Overall, there was strong consensus among session participants that research participants should be informed about their rights with regard to long-term storage and future use of biospecimens. It was repeatedly stated that researchers should obtain separate consent for current and future research use and that individuals should be given the opportunity to opt out of future studies. Some argued that it is a form of coercion when biospecimen storage is not required to meet current study objectives, but individuals must nonetheless consent to storage in order to be allowed in the study. There was general agreement that researchers who gained the people’s trust through an appropriate informed consent process would see that trust expressed in positive decisions concerning future use of biospecimens.
Session participants recognized that researchers cannot always specify how biospecimens will be used in the future. This was viewed as a major challenge with regard to the need to strike a balance between burdensome consent requirements and the educational needs of research participants. The difficulty in finding a balance that does not impede science while protecting participants’ rights was evident in the amount of discussion devoted to this issue. Session participants differed in their opinions about the feasibility of strategies such as reconsent; however, there was general agreement with regard to the scientific importance of biospecimen storage and the ability to access biospecimens for unanticipated research purposes.

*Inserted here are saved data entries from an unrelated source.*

-- ==== Sys2Proof/Machine/Access.lean ====
section
/-! DEFINITION. Memory accesses: address formation (R44), windows and pages (R159), the page table (R373 to R376), the
access rules (R160, R449), snapshots and queued writes (R161, R162). -/
namespace Sys2Proof.Machine

/-! ## Bytes -/

/-- n bytes from an address on. -/
def readBytes (m : SMap Byte) (a n : Nat) : List Byte := (List.range n).map fun k => m.get unwritten (a + k)

/-- Bytes written from an address on. -/
def writeBytes (m : SMap Byte) (a : Nat) : List Byte → SMap Byte
  | [] => m
  | b :: r => writeBytes (m.set unwritten a b) (a + 1) r

/-- A little-endian 64-bit word (R9). -/
def read64 (m : SMap Byte) (a : Nat) : DWord := BitVec.ofNat 64 (leNat (readBytes m a 8))
def write64 (m : SMap Byte) (a : Nat) (x : DWord) : SMap Byte := writeBytes m a (leBytes 8 x.toNat)

/-! ## Address formation (R44) -/

/-- The base register's value, 0 when absent. -/
def Team.baseOf (t : Team) : Option UReg → DWord
  | none => 0
  | some r => t.s[r]

def Team.addrOf (t : Team) (a : Addr) (i : Nat) : DWord :=
  t.baseOf a.base + (match a.ix with
    | .absent => 0
    | .v32 r => (t.rd r i).signExtend 64
    | .v64 r => t.rd64 r i) + a.off.signExtend 64

/-- The vector registers that an address reads. -/
def Addr.vrefs (a : Addr) : VRefs :=
  match a.ix with
  | .absent => []
  | .v32 r => [(r.val, false)]
  | .v64 r => [(r.val, true)]

def Addr.urefs (a : Addr) : List UReg := a.base.toList

/-! ## The page table (R373, R374) -/

def pteV (p : DWord) : Bool := p.getLsbD 0
def pteW (p : DWord) : Bool := p.getLsbD 1
def pteX (p : DWord) : Bool := p.getLsbD 2
def pteScope (p : DWord) : Nat := p.toNat / 2 ^ 4 % 8
def pteHome (p : DWord) : Nat := p.toNat / 2 ^ 7 % 8
def pteIl (p : DWord) : Nat := p.toNat / 2 ^ 10 % 4
def pteSz (p : DWord) : Nat := p.toNat / 2 ^ 12 % 4
def ptePfn (p : DWord) : Nat := p.toNat / 2 ^ 16 % 2 ^ 36
def ptePkg (p : DWord) : Nat := p.toNat / 2 ^ 54

/-- The bytes that a leaf covers. -/
def pteBytes (p : DWord) : Nat := match pteSz p with | 0 => 2 ^ 16 | 1 => 2 ^ 21 | _ => 2 ^ 30

/-- A reserved bit is set. -/
def pteReserved (p : DWord) : Bool :=
  p.toNat / 2 ^ 52 % 4 != 0 || p.toNat / 2 ^ 14 % 4 != 0 || p.getLsbD 3

/-- R374: a leaf, found at a level, is malformed. -/
def pteMalformed (p : DWord) (level : Nat) : Bool :=
  pteReserved p || pteSz p == 3 || (if pteSz p == 2 then level != 1 else level != 0) || pteScope p == 0 ||
  (pteSz p == 1 && ptePfn p % 2 ^ 5 != 0) || (pteSz p == 2 && ptePfn p % 2 ^ 14 != 0) ||
  (ptePkg p != 0 && pteScope p != 3) || (pteIl p == 2 && pteHome p != 0) || pteIl p == 3 ||
  (pteIl p == 2 && pteScope p == 1)

/-- What a walk finds. -/
inductive Xlat where
  | leaf (pte : DWord)
  /-- an entry with V = 0 -/
  | miss
  | malformed (level : Nat)
  /-- a bad HBM4 sector of a table (R377) -/
  | bad (sector : Nat)
  deriving DecidableEq, Repr

/-- The entry of a table at an index. Tables lie at the physical address of their frame (log 30). -/
def tableEntry (m : SMap Byte) (frame ix : Nat) : DWord := read64 m (frame * 2 ^ 16 + 8 * ix)

/-- R374: whether the 32 aligned entries around an index are identical. -/
def groupSame (m : SMap Byte) (frame ix : Nat) : Bool :=
  (List.range 32).all fun k => tableEntry m frame (ix / 32 * 32 + k) == tableEntry m frame ix

/-- The walk from a table of a level on. -/
def walk (m : SMap Byte) (va : Nat) : (level : Nat) → (frame : Nat) → Xlat
  | 0, frame =>
    let ix := va / 2 ^ 16 % 512
    let p := tableEntry m frame ix
    if !pteV p then .miss
    else if pteMalformed p 0 then .malformed 0
    else if pteSz p = 1 ∧ !groupSame m frame ix then .malformed 0
    else .leaf p
  | lv + 1, frame =>
    let ix := va / 2 ^ (16 + 9 * (lv + 1)) % 512
    let p := tableEntry m frame ix
    if !pteV p then .miss
    else if pteScope p = 0 then
      if pteReserved p ∨ ptePkg p ≠ 0 then .malformed (lv + 1) else walk m va lv (ptePfn p)
    else if pteMalformed p (lv + 1) then .malformed (lv + 1)
    else if !groupSame m frame ix then .malformed (lv + 1)
    else .leaf p

/-- The four sectors of the 32 entries around an address of a table. -/
def groupSectors (a : Nat) : List Nat := (List.range 4).map fun k => a / 256 * 4 + k

/-- The sectors of 64 bytes that a walk reads, in order. -/
def walkSectors (m : SMap Byte) (va : Nat) : (level : Nat) → (frame : Nat) → List Nat
  | 0, frame =>
    let ix := va / 2 ^ 16 % 512
    let a := frame * 2 ^ 16 + 8 * ix
    let p := tableEntry m frame ix
    if pteV p && pteSz p == 1 then groupSectors a else [a / 64]
  | lv + 1, frame =>
    let ix := va / 2 ^ (16 + 9 * (lv + 1)) % 512
    let a := frame * 2 ^ 16 + 8 * ix
    let p := tableEntry m frame ix
    if !pteV p then [a / 64]
    else if pteScope p = 0 then a / 64 :: (if pteReserved p ∨ ptePkg p ≠ 0 then [] else walkSectors m va lv (ptePfn p))
    else groupSectors a

/-- The base of the page of a leaf around an address. -/
def pageBase (p : DWord) (va : Nat) : Nat := va / pteBytes p * pteBytes p

/-- The leaf that a translation cache holds for a virtual address of a context (R376). -/
def cachedIn (l : List (CtxId × Nat × DWord)) (x : CtxId) (va : Nat) : Option DWord :=
  (l.find? fun e => e.1 == x && e.2.1 == pageBase e.2.2 va).map fun e => e.2.2

/-- A leaf enters a translation cache of n entries; when it is full, the oldest entry leaves (log 59). -/
def fillCache (n : Nat) (l : List (CtxId × Nat × DWord)) (x : CtxId) (va : Nat) (p : DWord) : List (CtxId × Nat × DWord) :=
  if (cachedIn l x va).isSome then l else (if l.length < n then l else l.tail) ++ [(x, pageBase p va, p)]

/-- The leaf that the caches of a core and of its cluster hold. -/
def State.cachedLeaf (s : State) (core : Nat) (x : CtxId) (va : Nat) : Option DWord :=
  match cachedIn (s.core core).utlb x va with
  | some p => some p
  | none => cachedIn (s.cluster (clusterOf core)).tlb x va

/-- The sectors of tables that a translation of a context reads. -/
def State.tableSectors (s : State) (x : CtxId) (va : Nat) : List Nat := walkSectors s.mem va 3 (s.ctx x).rootFrame

/-- The bad HBM4 sector of a table that a walk of a context meets (R377). -/
def State.badTable (s : State) (x : CtxId) (va : Nat) : Option Nat :=
  if s.badSectors.isEmpty then none else (s.tableSectors x va).find? s.badSectors.contains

Most session participants felt that a lengthy informed consent process was problematic, despite the need for full disclosure, as it could make some people suspicious. Many also explained that when a person gives consent to participate in a study, that does not always mean that she or he fully understands the study; it might simply mean that the person is tired and wants to get the informed consent process over with. Others noted that people often do not know that they have the right to ask about things such as storage of biospecimens, and that attention to body language or nonverbal communication is often needed to identify unstated concerns or fears.
Increasing reliance on community advisory boards for advice on achieving an appropriate balance in the informed consent process was noted, but some session participants stated that board members do not always understand how informed consent is administered in practice and therefore may not be empowered to effectively advise researchers. There was general agreement that there is a need to train members of community advisory boards and all research team members about individuals’ decision-making processes regarding the storage of their biospecimens.
International Biorepositories
In the context of international research, the issues described above take on added complexity. Session participants reported many concerns in their communities around the issue of blood being transported from African, Asian, and South American countries to the United States for unknown use. Some session participants wanted to know if their respective Ministries of Health were aware that human biospecimens were being stored outside the country. Some also reported that in their countries regulations existed that restricted the transfer of biospecimens elsewhere. In other countries local regulatory agencies were reported to monitor the storage of biospecimens. These agencies request information on and justification for studies that include the collection of biospecimens, including specific time periods for storage. Once this time period has expired, researchers are responsible for reapplication to the local regulatory authority to extend the storage period, or the material must be discarded. Session participants were often divided with regard to the acceptability of indefinite long term storage. Many communities viewed community advisory board members as appropriate representatives to make decisions about future testing when such storage was planned.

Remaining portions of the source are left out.